Mill Computing, Inc. › Forums › The Mill › Tools › Compilers › Loop compilation
- AuthorPosts
- #3365 |
Hi,
If I have a C code that does something like this (at bit more than extremely primitive trivial loop):
extern int n; extern int* A1; int f(int x, int y) { int tmp1 = 0; int tmp2 = 0; for (int i = 0; i < n; i++) { int mytmp = A1[i] * i; tmp1 += mytmp * x; tmp2 += mytmp * x * i; } return tmp1 * tmp2 * y; }
and assuming no unrolling and pipelining and other optimization, my understanding is that it will be separated into 3 EBBs:
<init_ebb>
% setup the belt with tmp1 and tmp2 for loop_ebb and epilog_ebb, but also with x and y.
<loop_ebb>
% carry stuff over, do computations, and at the end restore belt into proper shape for loop_ebb reentry or epilog_ebb
<epilog_ebb>
% trivial consume stuff from the belt and returnwith loop_ebb needing to carry over the tmp1, tmp2, x, y, even if it temporarily used belt to store some additional value, or didn’t even use y.
My question: What kind of operation would be used at the exit of the loop_ebb to jump again to loop_ebb or epilog_ebb ? how the belt would be configured for loop_ebb, so the epilog_ebb can see properly all used variables?
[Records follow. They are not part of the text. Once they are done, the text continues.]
-- ==== Sys2Proof/Syntax.lean ====
section
/-! DEFINITION. The commands of the LK8 block: one constructor for each row of the opcode table, in the
table's order. The table gives rows no operands and no bits; each constructor carries what the event or
instruction is about (which bench, queue, die or port) and what the environment finds or supplies at
it (an ECC finding, a voltage, a received frame). -/

namespace Sys2Proof
open Machine
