-- ==== Sys2Proof/Machine/Regs.lean ====
section
/-! DEFINITION. The registers of the LK8: every register of the manual's register tables with its
BAR0 offset in the physical function (R481, R482), its fields, their access codes (R8) and their
reset values (R9). A register block that repeats has one name and a list of strides and counts. -/

namespace Sys2Proof.Machine

/-- The access codes of R8. -/
inductive Access where
  | ro | rw | w1c | w1s | rc | wo | rwl
deriving DecidableEq, Repr

/-- One field of a register table: bits `[hi:lo]`, access code and reset value. -/
structure RegField where
  hi : Nat
  lo : Nat
  acc : Access
  reset : Nat
deriving DecidableEq, Repr

/-- The registers of the manual, one name for each repeated block. -/
inductive RegName where
  | bchId | bchSplit | bchStatus | bchErrStatus | bchErrCount | bchPfDrop | bchWaitWdog
  | bchSbStat | bchMbCfg | mrtStatus | mrtAirCfg | mrtSteps | mrtAircuts | mrtErrStatus
  | mrtNumFlags | mrtGluErr | plnStatus | plnFlags | plnErrStatus | plnIssued | tgrStatus
  | tgrCfg | tgrErrStatus | tgrFault | clpStatus | clpWdog | clpErrStatus | bchPart | bchIstr
  | mrtSrSeed | mrtSrTile | mrtCtxst | tgrPark | clpOwnLo | clpOwnHi | clpCtr | netBudget
  | netLate | netErrStatus | netCeCount | netRsvColl | clpIdcfg | clpIdval | datState | datCtl
  | datModup | datErrStatus | datCount | datCap | datFeatLo | datFeatHi | datDevops
  | datClkStatus | datIodcap | ucSlStatus | ucSlShlines | ucSlErrStatus | ucSlCeCount | ucSlHits
  | ucSlMisses | ucSlNp | ucSlFillwait | ucSlReds | ucBayErrStatus | ucBayCeCount | ucBayHits
  | ucBayMisses | ucBayAtomics | ucShqSel | ucShqCount | ucShBase | ucShSize | ucShCfg | ucRwBase
  | ucRwSize | ucRwCfg | hbmWinBase | hbmWinCfg | hbmWinState | hbmMapStatus | hbmCtStatus
  | hbmCtErrStatus | hbmCtCeCount | hbmCtUeCount | hbmCtPoisonRd | hbmCtEcs | hbmCtEcsThr
  | hbmCtRetrain | cpStatus | cpSlice | cpCollTmo | cpQuiesceTmo | cpDmSwitches | cpOverruns
  | cpErrStatus | cpPstate | cpQbaseLo | cpQbaseHi | cpQcfg | cpQtail | cpQhead | cpQdone
  | cpQcbaseLo | cpQcbaseHi | cpQstate | cpQbudget | hstLinkStatus | hstCtl | hstFlrHold
  | hstErrStatus | hstCeCount | drwDnTail | drwDnHead | drwUpTail | drwUpHead | drwDnPend
  | drwUpPend | drwInstCtl | drwInstStatus | drwErrStatus | drwCfg | drwDnSlot | drwUpSlot
  | drwDnNotice | drwUpNotice | fabCfg | fabMacpfx | fabQtag | fabRto | fabErrStatus | fabCeCount
  | fabTsCfg | fabTsStatus | fabTsOffset | fabDevid | fabPortStatus | fabPortCtl | fabPeerId
  | fabPeerRt | fabXclpCfg | fabXclpKids0 | fabXclpKids1 | fcDevPend | fcDevCfg | fcDieSum
  | fcLogdrop | fcRcvCfg | fcDiePend | fcViewPend | fcViewCfg | fcRcv | fcDevRec0 | fcDieRec0
  | fcViewRec0 | fcDevRec1 | fcDieRec1 | fcViewRec1 | fcDevRec2 | fcDieRec2 | fcViewRec2
  | fcDevRec3 | fcDieRec3 | fcViewRec3 | fcDevRec4 | fcDieRec4 | fcViewRec4 | fcDevRec5
  | fcDieRec5 | fcViewRec5 | fcDevRec6 | fcDieRec6 | fcViewRec6 | fcDevRec7 | fcDieRec7
  | fcViewRec7 | mirSettle | mirCommitTmo | mirRepairTmo | mirErrStatus | mirRepairs | mirSent
  | mirWState | mirWBuddy | mirWBaseLo | mirWBaseHi | mirWSizeLo | mirWSizeHi | mirWBaddrLo
  | mirWBaddrHi | mirWEpochLo | mirWEpochHi | mirWDirty | pwrStatus | pwrInput | pwrCfg
  | pwrErrStatus | pwrDips | pwrSleep | pwrEbucket | pwrIodDom | pwrEvt | pwrDieOp | pwrDieLim
  | pwrDieDom | pwrDieCtl | pwrSens | secOrder | secStep | secSerialLo | secSerialHi | secStatus
  | secLock | secReset | secErrStatus | secFw | secRafBase | secRafLimit
deriving DecidableEq, Repr

/-- Every register name. -/
def RegName.all : List RegName :=
  ([.bchId, .bchSplit, .bchStatus, .bchErrStatus, .bchErrCount, .bchPfDrop, .bchWaitWdog, .bchSbStat, .bchMbCfg, .mrtStatus, .mrtAirCfg, .mrtSteps, .mrtAircuts, .mrtErrStatus, .mrtNumFlags, .mrtGluErr, .plnStatus, .plnFlags, .plnErrStatus, .plnIssued, .tgrStatus, .tgrCfg, .tgrErrStatus, .tgrFault, .clpStatus, .clpWdog, .clpErrStatus, .bchPart, .bchIstr, .mrtSrSeed, .mrtSrTile, .mrtCtxst, .tgrPark, .clpOwnLo, .clpOwnHi, .clpCtr, .netBudget, .netLate, .netErrStatus, .netCeCount] : List RegName) ++
  ([.netRsvColl, .clpIdcfg, .clpIdval, .datState, .datCtl, .datModup, .datErrStatus, .datCount, .datCap, .datFeatLo, .datFeatHi, .datDevops, .datClkStatus, .datIodcap, .ucSlStatus, .ucSlShlines, .ucSlErrStatus, .ucSlCeCount, .ucSlHits, .ucSlMisses, .ucSlNp, .ucSlFillwait, .ucSlReds, .ucBayErrStatus, .ucBayCeCount, .ucBayHits, .ucBayMisses, .ucBayAtomics, .ucShqSel, .ucShqCount, .ucShBase, .ucShSize, .ucShCfg, .ucRwBase, .ucRwSize, .ucRwCfg, .hbmWinBase, .hbmWinCfg, .hbmWinState, .hbmMapStatus] : List RegName) ++
  ([.hbmCtStatus, .hbmCtErrStatus, .hbmCtCeCount, .hbmCtUeCount, .hbmCtPoisonRd, .hbmCtEcs, .hbmCtEcsThr, .hbmCtRetrain, .cpStatus, .cpSlice, .cpCollTmo, .cpQuiesceTmo, .cpDmSwitches, .cpOverruns, .cpErrStatus, .cpPstate, .cpQbaseLo, .cpQbaseHi, .cpQcfg, .cpQtail, .cpQhead, .cpQdone, .cpQcbaseLo, .cpQcbaseHi, .cpQstate, .cpQbudget, .hstLinkStatus, .hstCtl, .hstFlrHold, .hstErrStatus, .hstCeCount, .drwDnTail, .drwDnHead, .drwUpTail, .drwUpHead, .drwDnPend, .drwUpPend, .drwInstCtl, .drwInstStatus, .drwErrStatus] : List RegName) ++
  ([.drwCfg, .drwDnSlot, .drwUpSlot, .drwDnNotice, .drwUpNotice, .fabCfg, .fabMacpfx, .fabQtag, .fabRto, .fabErrStatus, .fabCeCount, .fabTsCfg, .fabTsStatus, .fabTsOffset, .fabDevid, .fabPortStatus, .fabPortCtl, .fabPeerId, .fabPeerRt, .fabXclpCfg, .fabXclpKids0, .fabXclpKids1, .fcDevPend, .fcDevCfg, .fcDieSum, .fcLogdrop, .fcRcvCfg, .fcDiePend, .fcViewPend, .fcViewCfg, .fcRcv, .fcDevRec0, .fcDieRec0, .fcViewRec0, .fcDevRec1, .fcDieRec1, .fcViewRec1, .fcDevRec2, .fcDieRec2, .fcViewRec2] : List RegName) ++
  ([.fcDevRec3, .fcDieRec3, .fcViewRec3, .fcDevRec4, .fcDieRec4, .fcViewRec4, .fcDevRec5, .fcDieRec5, .fcViewRec5, .fcDevRec6, .fcDieRec6, .fcViewRec6, .fcDevRec7, .fcDieRec7, .fcViewRec7, .mirSettle, .mirCommitTmo, .mirRepairTmo, .mirErrStatus, .mirRepairs, .mirSent, .mirWState, .mirWBuddy, .mirWBaseLo, .mirWBaseHi, .mirWSizeLo, .mirWSizeHi, .mirWBaddrLo, .mirWBaddrHi, .mirWEpochLo, .mirWEpochHi, .mirWDirty, .pwrStatus, .pwrInput, .pwrCfg, .pwrErrStatus, .pwrDips, .pwrSleep, .pwrEbucket, .pwrIodDom] : List RegName) ++
  ([.pwrEvt, .pwrDieOp, .pwrDieLim, .pwrDieDom, .pwrDieCtl, .pwrSens, .secOrder, .secStep, .secSerialLo, .secSerialHi, .secStatus, .secLock, .secReset, .secErrStatus, .secFw, .secRafBase, .secRafLimit] : List RegName)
I also guess that the n, usually will be loaded from memory once by init_ebb, and put on belt too (lets assume the compiler figured out there is no aliasing, or the n to change during loop execution), and preserved across calls to loop_ebb and epilog_ebb, and ultimately ignored by epilog_ebb.
I understand that first step would be to convert this into SSA form, but at the same time, it feels the end result will look like a tail call style looping from functional languages, and the issue of moving arguments on belt to be on the same positions as before (so next EBB works correctly), could lead to a big per loop iteration overhead (especially if there is a lot of carry over values, even if they are not used or updated in the loop itself, like ‘y’ above.).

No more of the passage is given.